In a possible implementation method, the optical waveguide 102 of any of the above embodiments may be specifically configured to totally reflect light coupled in by the transmissive incoupling grating 101 to the outcoupling grating 103. The optical waveguide 102 may be a multi-mode waveguide having the same diameter, or may be a tapered waveguide. The optical waveguide is beneficial to avoiding waste caused by refraction of light in transmission by totally reflecting the light coupled into the optical waveguide, so that the utilization rate of the light transmitted in the optical waveguide can be improved.
In one possible implementation, the light engine 20a may include a light emitting source for generating light that may form a virtual image, i.e., light incident to the human eye for imaging, and an optical system. The optical system is used for injecting light generated by the light source into the transmission-type coupling grating 101 through the dielectric layer 104. The light source can be a light source emitting parallel light, can also be a light source emitting divergent light, or can process the divergent light into the parallel light by arranging a parallel light conversion component for the light source so as to improve the quality of the image finally formed by entering eyes. The light source may be a flat panel display or a curved panel display, and may be a liquid crystal display, a Liquid Crystal On Silicon (LCOS) reflective projection display, or a Light Emitting Diode (LED) display. The optical system can be a group of lenses, the lenses can be aspheric lenses or free-form surface lenses for correcting various aberrations and chromatic aberration, and diffractive optical elements can be adopted for further optimizing the image quality.
Another augmented reality device is presented below that can also be used to improve the coupling efficiency of an incoupling grating in an augmented reality device when coupling light into an optical waveguide.
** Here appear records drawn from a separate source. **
-- ==== Sys2Proof/Tests/Slice0.lean ====
section
/-! SUPPORT. The model's own tests: ill-formed commands, states that meet the hypotheses of each statement, and one step of commands on small
states. Expected values come from the rules of the spec each test names. -/

open Sys2Proof Sys2Proof.Machine

namespace Sys2Proof.Tests

set_option Elab.async false

/-! ### Ill-formed commands, one for each check -/

/-- A message header whose sender is no 32-bit address. -/
def longSender : MsgHdr := { sender := 2 ^ 32 }

theorem test_wf_header : ([{ sender := 2 ^ 32 }, { cmid := 4096 }, { cxid := 65536 }, { tick := 2 ^ 48 }, { epoch := 65536 }, { vc := 4 }] : List MsgHdr).all
    (fun h => !h.wf) = true := by decide
theorem test_wf_submission_header : ({ cxid := 65536 } : SubHdr).wf = false := by decide

theorem test_wf_messages : ([.rippleReceived longSender 0 0, .landingNotice longSender default, .wideLanding longSender 0 0 0, .wideLanding {} 8 0 0,
    .wideLanding {} 0 (2 ^ 24) 0, .forwardedPair longSender 0 0, .forwardedPair {} 8 0, .tickSeal longSender, .controlSeal longSender,
    .fetchRequest longSender default, .stepStart longSender 0 none [], .stepStart {} (2 ^ 40) none [], .stepReport longSender 0 false 0 0 0,
    .stepReport {} (2 ^ 40) false 0 0 0, .blockedReport longSender true, .cancelMessage longSender 0, .cancelMessage {} (2 ^ 40),
    .freezeMessage longSender 0, .thawMessage longSender, .resumeMessage longSender 0, .resumeMessage {} (2 ^ 48), .restoreReport longSender 0 true,
    .teardownMessage longSender 0 0, .teardownMessage {} 65536 0, .idleBeat longSender, .joinMessage longSender 0 0 default,
    .joinMessage {} 0 (2 ^ 64) default, .refuse longSender 0 0, .confirm { hdr := longSender }, .abort longSender, .lockstepHello longSender 0 0 0,
    .digestMessage longSender 0 0, .lockstepList longSender 0 [], .lockstepHalt longSender, .haltRelay longSender 0 0, .haltRelay {} 3 0]
      : List Instr).all (fun c => !c.wf) = true := by decide

theorem test_wf_submissions : ([.load { cxid := 65536 } default, .manifest { cxid := 65536 } [], .freeze { cxid := 65536 } 0 0 false,
    .thaw { cxid := 65536 } default, .teardown { cxid := 65536 }, .cancel { cxid := 65536 } 0, .cancel {} (2 ^ 40), .join { cxid := 65536 } default,
    .leave { cxid := 65536 } default, .importSeq { cxid := 65536 } default, .appendCount { cxid := 65536 } 0 0, .appendCount {} 0 65536,
    .setFlag { cxid := 65536 } 0 0 0, .setFlag {} (2 ^ 40) 0 0, .setFlag {} 0 65536 0, .runRecord { cxid := 65536 }, .fwUpdate { cxid := 65536 } [],
    .step { cxid := 65536 } 0 1, .step {} 0 (2 ^ 32)] : List Instr).all (fun c => !c.wf) = true := by decide

theorem test_wf_start_up : ([.configImage { instanceAddr := 2 ^ 32 } none true true 0 none, .configImage {} none true true 0 (some 0x63),
    .selfTestDone true true (some (0, 0)), .sramScrubDone (some (19, 0)), .topologyReport [] [0, 0, 0, 0, 0] [0, 0, 0, 0, 0],
    .topologyReport [0, 0, 0, 0, 0] [] [0, 0, 0, 0, 0], .topologyReport [0, 0, 0, 0, 0] [0, 0, 0, 0, 0] [],
    .topologyReport [0, 0, 0, 0, 0] [0, 0, 0, 0, 0] [3, 0, 0, 0, 0], .fenceClearDone true true (some (0, 0)) none true,
    .fenceClearDone true true none (some (19, 0)) true, .calibrationResult [3, 0, 0, 0, 0] [0, 0, 0, 0, 0], .calibrationResult [] [0, 0, 0, 0, 0],
    .calibrationResult [0, 0, 0, 0, 0] [], .portChange 0 0 3] : List Instr).all (fun c => !c.wf) = true := by decide

theorem test_wf_time : ([.clockRestart (2 ^ 48), .slotBoundary { stretched := [20480] }, .marginStart { stretched := [20480] },
    .slotBoundary { stores := [(64, 0, [])] }, .slotBoundary { stores := [(0, spadBytes, [0])] }, .slotBoundary { windows := [(64, 0, 0, 0)] },
    .slotBoundary { windows := [(0, 0, 1, 0)] }, .slotBoundary { windows := [(0, 0, 0, spadBytes + 1)] },
    .slotBoundary { sent := [0, 0, 0, 0, 0, 0] }, .slotBoundary { received := [0, 0, 0, 0, 0, 0] }, .tickStart { boundary := { stretched := [20480] } },
    .tickStart { slots := [{ slot := 1 }, { slot := 1 }] }, .tickStart { slots := [{ payload := List.replicate 961 0 }] },
    .tickStart { completionTail := 2 ^ 32 }, .tickStart { logTail := 2 ^ 32 }, .thermalExcursion 65536, .rotation 4096, .idleBeatSend 0 65536,
    .beacon 0 0 (2 ^ 32) 0] : List Instr).all (fun c => !c.wf) = true := by decide +kernel

theorem test_wf_core_commands : ([.taskEnd 0 { code := 256 }, .taskEnd 0 { detail := 2 ^ 64 }, .send 0 0 1 0 false 0 [], .recv 0 [1024] false false,
    .pairRecord 0 [], .pairRecord 0 (List.replicate 33 0), .setFlags 0 false 65536 0, .stagingIssue 0 65536, .pcSample 0 [{ core := 64 }],
    .pcSample 0 [{ control := true, core := 8 }], .pcSample 0 [{ stall := 8 }], .pcSample 0 [{ pc := 2 ^ 20 }], .cmdBegin 0 .mxe 0 (List.replicate 9 0),
    .cmdEnd 0 .mxe 0 (List.replicate 9 0), .sramError { free := true, owner := some 0 }] : List Instr).all (fun c => !c.wf) = true := by decide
Fig. 8(a) is a schematic structural diagram of another augmented reality device provided by the present application. The optical waveguide lens 10b in the enhanced device includes a reflective incoupling grating 201, an optical waveguide 202, an outcoupling grating 203, and a metal layer 204. The optical engine 20b is configured to generate light and emit the light to the optical waveguide lens 10 b. The metal layer 204 in the optical waveguide lens 10b is disposed on a surface of the reflective coupling-in grating 201 on a side away from the optical engine 20b, and is used for reflecting light generated by the optical engine 20b sequentially passing through the optical waveguide 202 and the reflective coupling-in grating 201 to the reflective coupling-in grating 201. The reflective incoupling grating 201 is disposed on a surface of the optical waveguide 202 on a side away from the optical engine 20b, and is used for coupling light reflected by the metal layer 204 into the optical waveguide 202. The optical waveguide 202 is used to transmit light coupled in by the reflective in-coupling grating 201 to the out-coupling grating 203. The augmented reality device shown in fig. 8(a) may be applied to the AR glasses shown in fig. 1. The optical waveguide lens 10 in fig. 1 may adopt the structure of the optical waveguide lens 10b in fig. 8(a), and the optical engine 10 in fig. 1 may adopt the structure of the optical engine 20b in fig. 8(a), which is not limited in this embodiment of the present invention.
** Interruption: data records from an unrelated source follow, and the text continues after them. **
-- ==== Sys2Proof/WellFormed.lean ====
section
/-! DEFINITION. When an operation's operands are ones its pattern or its rule admits. -/

namespace Sys2Proof

/-- A decimal digit value, 0 to 9; `d = 10..15` is not a digit operation (opcode table, R105). -/
def isDigitValue (d : BitVec 4) : Bool := decide (d.toNat < 10)

/-- The tags the walker recognizes at an element position (R253). -/
def isKnownTag (t : Byte) : Bool :=
  t == tagStruct || t == tagU32 || t == tagOcts || t == tagScale || t == tagI16 || t == tagU16 || t == tagUnit

/-- Well-formedness of an operation's operands, from the row of the opcode table and the rule of each. -/
def Instr.wf : Instr → Bool
  | .decDigit d => isDigitValue d
  | .decFrac d => isDigitValue d
  -- a digit selects DEC.DIGIT or DEC.FRAC in every state (R177)
  | .decBad b => !(decide (0x30 ≤ b.toNat) && decide (b.toNat ≤ 0x39))
  | .sclScale raw e =>
    decide (-32768 ≤ raw) && decide (raw ≤ 4294967295) && decide (scaleMin ≤ e) && decide (e ≤ scaleMax)
  | .aChar b => b != lf
  | .hSkip b => b != flagByte
  | .hData b => b != flagByte
  | .octs ls str => str.length == ls.toNat
  | .unk t => !isKnownTag t
  | .reset _ | .nop _ | .invoke | .abort | .fDrain | .fDiscard | .fParseA | .fParseH | .aggInit |
  .aggWr _ _ | .aggDlv | .crcaClr | .crcaUpd _ | .crcxClr | .crcxUpd _ | .crcxFin | .romLkp _ |
  .decParse _ | .decSign | .decPoint | .decEnd | .aEol | .aOvf _ | .lCksum | .hexParse | .lOther |
  .lStrip | .lData | .tSplit | .idMatch _ | .keyParse _ | .hOpen | .hClose | .hOvf _ | .hTmo |
  .hValidate | .vSize | .vLen | .vFcs | .vOk | .hHdr | .hDate _ | .array _ | .hDone | .struct _ |
  .structN _ | .scale _ | .unit _ | .u32 _ | .i16 _ | .u16 _ | .commit | .romRowCumActImp |
  .romRowCumActExp | .romRowCumReactImp | .romRowCumReactExp | .romRowInstActImp | .romRowInstActExp |
  .romRowInstReactImp | .romRowInstReactExp | .romRowInstActImpL1 | .romRowInstActImpL2 |
  .romRowInstActImpL3 | .romRowInstActExpL1 | .romRowInstActExpL2 | .romRowInstActExpL3 |
  .romRowInstReactImpL1 | .romRowInstReactImpL2 | .romRowInstReactImpL3 | .romRowInstReactExpL1 |
  .romRowInstReactExpL2 | .romRowInstReactExpL3 | .romRowCurrentL1 | .romRowCurrentL2 |
  .romRowCurrentL3 | .romRowVoltageL1 | .romRowVoltageL2 | .romRowVoltageL3 => true

end Sys2Proof
end

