-- ==== Sys2Proof/Machine/Rom.lean ====
section
/-! DEFINITION. The register-table ROM: ROM.LKP (R161) and its rows (R162, R165). -/

namespace Sys2Proof.Machine

/-- A row drives its slot index out and raises `hit` (R161). -/
def romDrive (slot : Fin 28) (s : State) : State := s.setLatch { s.latch with romHit := true, romSlot := slot }

/-- The slot of a key in `ROM_FIXED ++ ROM_EXTRA`; a key is in at most one row (R161, R165). -/
def romSlotOf (extra : List (Key × Fin 28)) (key : Key) : Option (Fin 28) :=
  match romFixedRow key with
  | some row => some row.slot
  | none =>
    match extra.find? fun r => r.1 == key with
    | some r => some r.2
    | none => none

/-- `ROM.LKP key`: `hit` and, after a hit, `s`; a miss is silent (R161, R164). -/
def doRomLkp (key : Key) (s : State) : State :=
  match romSlotOf s.params.romExtra key with
  | some slot => romDrive slot s
  | none => s.setLatch { s.latch with romHit := false }

/-- Meaning of `ROM.LKP` (R161). -/
def execRomLkp (key : Key) (s : State) : Host.Outcome State Fault Refusal := .next (doRomLkp key s)

/-- Meaning of `ROM.ROW.CUM_ACT_IMP`: the row of key 1.8.0 (R162). -/
def execRomRowCumActImp (s : State) : Host.Outcome State Fault Refusal := .next (romDrive 0 s)

/-- Meaning of `ROM.ROW.CUM_ACT_EXP`: the row of key 2.8.0 (R162). -/
def execRomRowCumActExp (s : State) : Host.Outcome State Fault Refusal := .next (romDrive 1 s)

/-- Meaning of `ROM.ROW.CUM_REACT_IMP`: the row of key 3.8.0 (R162). -/
def execRomRowCumReactImp (s : State) : Host.Outcome State Fault Refusal := .next (romDrive 2 s)

/-- Meaning of `ROM.ROW.CUM_REACT_EXP`: the row of key 4.8.0 (R162). -/
def execRomRowCumReactExp (s : State) : Host.Outcome State Fault Refusal := .next (romDrive 3 s)

/-- Meaning of `ROM.ROW.INST_ACT_IMP`: the row of key 1.7.0 (R162). -/
def execRomRowInstActImp (s : State) : Host.Outcome State Fault Refusal := .next (romDrive 4 s)

/-- Meaning of `ROM.ROW.INST_ACT_EXP`: the row of key 2.7.0 (R162). -/
def execRomRowInstActExp (s : State) : Host.Outcome State Fault Refusal := .next (romDrive 5 s)

/-- Meaning of `ROM.ROW.INST_REACT_IMP`: the row of key 3.7.0 (R162). -/
def execRomRowInstReactImp (s : State) : Host.Outcome State Fault Refusal := .next (romDrive 6 s)

/-- Meaning of `ROM.ROW.INST_REACT_EXP`: the row of key 4.7.0 (R162). -/
def execRomRowInstReactExp (s : State) : Host.Outcome State Fault Refusal := .next (romDrive 7 s)

/-- Meaning of `ROM.ROW.INST_ACT_IMP_L1`: the row of key 21.7.0 (R162). -/
def execRomRowInstActImpL1 (s : State) : Host.Outcome State Fault Refusal := .next (romDrive 8 s)

/-- Meaning of `ROM.ROW.INST_ACT_IMP_L2`: the row of key 41.7.0 (R162). -/
def execRomRowInstActImpL2 (s : State) : Host.Outcome State Fault Refusal := .next (romDrive 9 s)

/-- Meaning of `ROM.ROW.INST_ACT_IMP_L3`: the row of key 61.7.0 (R162). -/
def execRomRowInstActImpL3 (s : State) : Host.Outcome State Fault Refusal := .next (romDrive 10 s)

/-- Meaning of `ROM.ROW.INST_ACT_EXP_L1`: the row of key 22.7.0 (R162). -/
def execRomRowInstActExpL1 (s : State) : Host.Outcome State Fault Refusal := .next (romDrive 11 s)

/-- Meaning of `ROM.ROW.INST_ACT_EXP_L2`: the row of key 42.7.0 (R162). -/
def execRomRowInstActExpL2 (s : State) : Host.Outcome State Fault Refusal := .next (romDrive 12 s)

/-- Meaning of `ROM.ROW.INST_ACT_EXP_L3`: the row of key 62.7.0 (R162). -/
def execRomRowInstActExpL3 (s : State) : Host.Outcome State Fault Refusal := .next (romDrive 13 s)

/-- Meaning of `ROM.ROW.INST_REACT_IMP_L1`: the row of key 23.7.0 (R162). -/
def execRomRowInstReactImpL1 (s : State) : Host.Outcome State Fault Refusal := .next (romDrive 14 s)

/-- Meaning of `ROM.ROW.INST_REACT_IMP_L2`: the row of key 43.7.0 (R162). -/
def execRomRowInstReactImpL2 (s : State) : Host.Outcome State Fault Refusal := .next (romDrive 15 s)

/-- Meaning of `ROM.ROW.INST_REACT_IMP_L3`: the row of key 63.7.0 (R162). -/
def execRomRowInstReactImpL3 (s : State) : Host.Outcome State Fault Refusal := .next (romDrive 16 s)

/-- Meaning of `ROM.ROW.INST_REACT_EXP_L1`: the row of key 24.7.0 (R162). -/
def execRomRowInstReactExpL1 (s : State) : Host.Outcome State Fault Refusal := .next (romDrive 17 s)

/-- Meaning of `ROM.ROW.INST_REACT_EXP_L2`: the row of key 44.7.0 (R162). -/
def execRomRowInstReactExpL2 (s : State) : Host.Outcome State Fault Refusal := .next (romDrive 18 s)

/-- Meaning of `ROM.ROW.INST_REACT_EXP_L3`: the row of key 64.7.0 (R162). -/
def execRomRowInstReactExpL3 (s : State) : Host.Outcome State Fault Refusal := .next (romDrive 19 s)

/-- Meaning of `ROM.ROW.CURRENT_L1`: the row of key 31.7.0 (R162). -/
def execRomRowCurrentL1 (s : State) : Host.Outcome State Fault Refusal := .next (romDrive 20 s)

/-- Meaning of `ROM.ROW.CURRENT_L2`: the row of key 51.7.0 (R162). -/
def execRomRowCurrentL2 (s : State) : Host.Outcome State Fault Refusal := .next (romDrive 21 s)

/-- Meaning of `ROM.ROW.CURRENT_L3`: the row of key 71.7.0 (R162). -/
def execRomRowCurrentL3 (s : State) : Host.Outcome State Fault Refusal := .next (romDrive 22 s)

/-- Meaning of `ROM.ROW.VOLTAGE_L1`: the row of key 32.7.0 (R162). -/
def execRomRowVoltageL1 (s : State) : Host.Outcome State Fault Refusal := .next (romDrive 23 s)

/-- Meaning of `ROM.ROW.VOLTAGE_L2`: the row of key 52.7.0 (R162). -/
def execRomRowVoltageL2 (s : State) : Host.Outcome State Fault Refusal := .next (romDrive 24 s)

/-- Meaning of `ROM.ROW.VOLTAGE_L3`: the row of key 72.7.0 (R162). -/
def execRomRowVoltageL3 (s : State) : Host.Outcome State Fault Refusal := .next (romDrive 25 s)

end Sys2Proof.Machine
end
Based on fig. 8(a), a metal layer is added on the surface of the reflective incoupling grating away from the optical engine, and when light generated by the optical engine exits, the light enters the optical waveguide first, then is transmitted to the reflective incoupling grating through the optical waveguide, and is transmitted to the metal layer through the reflective incoupling grating.
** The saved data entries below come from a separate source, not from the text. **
-- ==== Sys2Proof/Machine/Step.lean ====
section
/-! DEFINITION. The step: one host event processed to completion (R10). -/

namespace Sys2Proof.Machine

/-- One step of CORE (R10). -/
def step (s : State) : Host.Outcome State Fault Refusal := hostStep s

/-- `s` with a word of spec/opcode_table.json where the very next step meets it. -/
def State.withFetchWord (s : State) (nbits w : Nat) : State := placeWord nbits w s

end Sys2Proof.Machine
end

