/-- An element the frame cuts off: every element operation raises `TruncatedStruct` and writes nothing else (R251,
R325, R329). What the transient registers hold after the raise is the model's choice (notes/assumptions/28.md). -/
def Obligations.TruncatedElements : Prop :=
  ∀ s : State,
    (s.len < s.tlv.cur + 2 → ∀ b : Byte,
      exec (.structN b) s = .next (s.afterAbort .truncatedStruct) ∧
      exec (.scale b) s = .next (s.afterAbort .truncatedStruct) ∧
      exec (.unit b) s = .next (s.afterAbort .truncatedStruct)) ∧
    (s.len < s.tlv.cur + 3 → ∀ v : Half,
      exec (.i16 v) s = .next (s.afterAbort .truncatedStruct) ∧
      exec (.u16 v) s = .next (s.afterAbort .truncatedStruct)) ∧
    (s.len < s.tlv.cur + 5 → ∀ v : Word32, exec (.u32 v) s = .next (s.afterAbort .truncatedStruct))

/-- `COMMIT`: nothing without a code or on a ROM miss; on a hit the scaled raw value, the unsigned one preferred, goes
into the slot; an exponent outside -4..5 is `MalformedValue` then and only then (R262). What the transient registers
hold after the raise is the model's choice (notes/assumptions/28.md). -/
def Obligations.CommitResult : Prop :=
  ∀ s : State, s.tlv.remStructs ≠ 0 →
    let next : Tlv := { s.tlv with remStructs := s.tlv.remStructs - 1 }
    (s.tlv.codeFound = false → exec .commit s = .next { s with tlv := next }) ∧
    (s.tlv.codeFound = true → romSlotOf s.params.romExtra s.alt.key = none →
      exec .commit s = .next { s with tlv := next, latch := { s.latch with romHit := false } }) ∧
    (∀ slot, s.tlv.codeFound = true → romSlotOf s.params.romExtra s.alt.key = some slot →
      (-4 ≤ s.tlv.scale.toInt ∧ s.tlv.scale.toInt ≤ 5 →
        ∃ v, exec .commit s = .next { s with
            tlv := next, latch := { romHit := true, romSlot := slot, value := v }
            agg := { s.agg with slots := s.agg.slots.set slot.val v slot.isLt } } ∧
          RoundsTo (((if s.tlv.uvalPresent = true then (s.tlv.uval.toNat : Int) else s.tlv.sval.toInt : Int) : ℚ) *
            (10 : ℚ) ^ s.tlv.scale.toInt) v) ∧
      (¬ (-4 ≤ s.tlv.scale.toInt ∧ s.tlv.scale.toInt ≤ 5) →
        exec .commit s = .next
          ({ s with latch := { s.latch with romHit := true, romSlot := slot } }.afterAbort .malformedValue)))

/-! ## Decoding and sequencing -/

/-- What the machine does at each position of file 30 is the operation the decoder gives there: a stream byte, a
completed line, a value token's byte and its end, the identifier against the default prefix, a ROM key, the date
length, an element and the two required tags (R103, R104, R106, R162, R177, R202, R234, R253). The command port is
`StepRunsDecoded`'s. What the transient registers hold after the raise is the model's choice
(notes/assumptions/28.md). -/
def Obligations.SequencingRunsDecoded : Prop :=
  ∀ s : State,
    (∀ (b : Byte) (i : Instr), decode (.asciiByte (decide (s.params.bufCap ≤ s.len))) [b] = .ok (i, []) →
      (asciiByte b s).outcome = exec i s) ∧
    (∀ (b : Byte) (i : Instr), decode (.hdlcByte s.hstate (decide (s.params.bufCap ≤ s.len))) [b] = .ok (i, []) →
      (hdlcByte b s).outcome = exec i s) ∧
    (∀ (b : Byte) (i : Instr), decode (.tokenByte s.dec.dstate) [b] = .ok (i, []) →
      (decStep b s).outcome = exec i s) ∧
    (∀ (i : Instr) (rest : List Byte), decode .element (s.bytes s.tlv.cur s.len) = .ok (i, rest) →
      (elementStep s).outcome = exec i s) ∧
    (∀ e, decode .element (s.bytes s.tlv.cur s.len) = .error e →
      (elementStep s).outcome = .next (s.afterAbort .truncatedStruct)) ∧
    (∀ (i : Instr) (rest : List Byte), decode .structTag (s.bytes s.tlv.cur s.len) = .ok (i, rest) →
      (doStruct (s.elemByte 1) s).outcome = exec i s) ∧
    (∀ (i : Instr) (rest : List Byte), decode .arrayTag (s.bytes s.tlv.cur s.len) = .ok (i, rest) →
      (doArray (s.elemByte 1) s).outcome = exec i s) ∧
    (∀ (i : Instr) (rest : List Byte), decode .dateLength (s.bytes s.tlv.cur s.len) = .ok (i, rest) →
      (doHDate (s.elemByte 0) s).outcome = exec i s) ∧
    (∀ (i : Instr) (rest : List Byte), decode .line (s.bytes 0 s.len) = .ok (i, rest) →
      (i = .lCksum ∧ (lineDispatch s).outcome = exec i s) ∨
      ((i = .lData ∨ i = .lOther) ∧ ∃ v, exec .lStrip s = .next v ∧ (lineDispatch s).outcome = exec i v)) ∧
    (∀ i : Instr, decode (.tokenByte s.dec.dstate) [] = .ok (i, []) →
      ((decRun [] s).andThen doDecEnd).outcome = exec i s) ∧
    (∀ k : Fin 4, s.params.dataId = Params.default.dataId →
      (s.alt.tok.get k).present = true → (s.alt.tok.get k).stop ≤ s.len →
      let text := s.bytes (s.alt.tok.get k).start (s.alt.tok.get k).stop
      (∀ (i : Instr) (rest : List Byte), decode (.dataId k) text = .ok (i, rest) →
        exec i s = .next { s with alt := { s.alt with idMatch := true } }) ∧
      (∀ e, decode (.dataId k) text = .error e →
        exec (.idMatch k) s = .next { s with alt := { s.alt with idMatch := false } })) ∧
    (∀ (key : Key) (i : Instr) (rest : List Byte), decode .romKey [key.c, key.d, key.e] = .ok (i, rest) →
      exec (.romLkp key) s = exec i s)

/-- Decode and encode agree: every well-formed operation that a pattern selects is read back from its bytes, with
every operand, at every position it stands (R100 to R109). -/
def Obligations.DecodeOfEncode : Prop :=
  ∀ (i : Instr) (ctx : Ctx) (rest : List Byte), i.wf = true → i.appearsIn ctx = true →
    ∃ bs, encode i = some bs ∧ decode ctx (bs ++ rest) = .ok (i, rest)

/-- The other way round: what is decoded, when a pattern selects it, is encoded by exactly the bytes read, and it is
well-formed at that position (R100 to R109). -/
def Obligations.EncodeOfDecode : Prop :=
  ∀ (ctx : Ctx) (bytes : List Byte) (i : Instr) (rest : List Byte), decode ctx bytes = .ok (i, rest) →
    i.wf = true ∧ ∀ bs, encode i = some bs → i.appearsIn ctx = true ∧ bytes = bs ++ rest

/-- Words written out from the encoding tables decode to the operations they stand for; every tag but seven is `UNK` at
an element position, 249 of them, and takes its own byte only (R101, R103, R106, R108, R109, R117, R261). -/
def Obligations.WordsDecode : Prop :=
  decode .command [0b00000001] = .ok (.invoke, []) ∧
  decode (.asciiByte false) [0b00001010] = .ok (.aEol, []) ∧
  decode (.hdlcByte .readingFrame false) [0b01111110] = .ok (.hClose, []) ∧
  decode (.tokenByte .int) [0b00101110] = .ok (.decPoint, []) ∧
  decode .romKey [0b00100000, 0b00000111, 0b00000000] = .ok (.romRowVoltageL1, []) ∧
  decode .arrayTag [0b00000001, 0b00000010] = .ok (.array 2, []) ∧
  decode .element [0b00000110, 0x00, 0x00, 0x04, 0x8C] = .ok (.u32 1164, []) ∧
  decode .element [0b00010000, 0xFF, 0xF1] = .ok (.i16 (BitVec.ofInt 16 (-15)), []) ∧
  decode .element [0b00001111, 0xFF, 0x16] = .ok (.scale (BitVec.ofInt 8 (-1)), [0x16]) ∧
  (∀ (t : Byte) (rest : List Byte), t ∉ ([0x02, 0x06, 0x09, 0x0F, 0x10, 0x12, 0x16] : List Byte) →
    decode .element (t :: rest) = .ok (.unk t, rest)) ∧
  ((List.range 256).filter fun n => decide (tagSel (BitVec.ofNat 8 n) = .unk)).length = 249

/-! ## The buffer -/

/-- Every operation keeps the buffer's canonical form and bounds: no write lands outside the capacity (R26, R27,
R76). -/
def Obligations.BufferKept : Prop :=
  ∀ (i : Instr) (s t : State), 1 ≤ s.params.bufCap → s.BufferOk → exec i s = .next t → t.BufferOk

/-- Where an operation's own precondition fails, or a read has no defined byte, it stops by name. That it stops, and
does not go on with a value, is the model's choice (notes/assumptions/6.md, 7.md); the spec evaluates none of these
(R78, R181, R199, R293). -/
def Obligations.UndefinedUsesStop : Prop :=
  ∀ (s : State) (k : Fin 4) (raw e : Int),
    (s.agg.pubcur = 0 ∨ 28 < s.agg.pubcur → exec .aggDlv s = .fault .noSlotToDeliver) ∧
    (e < -4 ∨ 5 < e → exec (.sclScale raw e) s = .fault .noPowerOfTen) ∧
    (s.len = 0 → exec .lStrip s = .fault .noCompletedLine) ∧
    (s.len < s.alt.n → exec .tSplit s = .fault .bufReadPastLen) ∧
    (s.len < 3 → exec .vLen s = .fault .bufReadPastLen ∧ exec .vFcs s = .fault .bufReadPastLen) ∧
    ((s.alt.tok.get k).present = true → s.len < (s.alt.tok.get k).stop →
      exec (.idMatch k) s = .fault .bufReadPastLen ∧ exec (.keyParse k) s = .fault .bufReadPastLen ∧
      exec (.decParse k) s = .fault .bufReadPastLen)
end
Furthermore, the light injected into the metal layer excites free electrons in the metal layer to generate a resonance mode, and the coupling efficiency of the reflective coupling grating to light can be further improved through the resonance mode. The above advantageous effects are explained in detail below with reference to the simulation results.
Referring to fig. 9(a), a graph showing a simulation result of the coupling efficiency of the reflective incoupling grating provided with no metal layer is shown, and referring to fig. 9(b), a graph showing a simulation result of the coupling efficiency of the reflective incoupling grating provided with a metal layer is shown. Fig. 9(a) and 9(b) are both simulated for the first order diffracted light among the diffracted light of the multiple orders incident to the optical unit 20b by the reflective coupling-in grating 201 based on the same diffraction principle as fig. 3(a) and 3 (b). The software used for the simulations of fig. 9(a) and 9(b) may be the same as that used for fig. 3(a) and 3(b) described above. As shown in fig. 9(a), when the incident angle of light entering the reflective incoupling grating 201 is changed within the range of [ -20 °, 20 ° ], the highest coupling efficiency is close to 25%, and the lowest coupling efficiency is close to 0, and thus, when the metal layer 204 is not provided on the reflective incoupling grating 201, the coupling efficiency is rapidly reduced as the incident angle is increased, and therefore, the coupling efficiency of the reflective incoupling grating provided with the metal layer to the light is low. As shown in fig. 9(b), when the incident angle of light incident on the reflective coupling-in grating is also varied within the range of [ -20 °, 20 ° ], the highest coupling efficiency is close to 65%, the lowest coupling efficiency is about 40%, and the coupling efficiency gradually increases as the incident angle increases. Therefore, when the metal layer is provided on the reflective coupling-in grating, the coupling efficiency of the reflective coupling-in grating increases, and particularly, when light enters the reflective coupling-in grating at a large incident angle, the coupling efficiency significantly increases.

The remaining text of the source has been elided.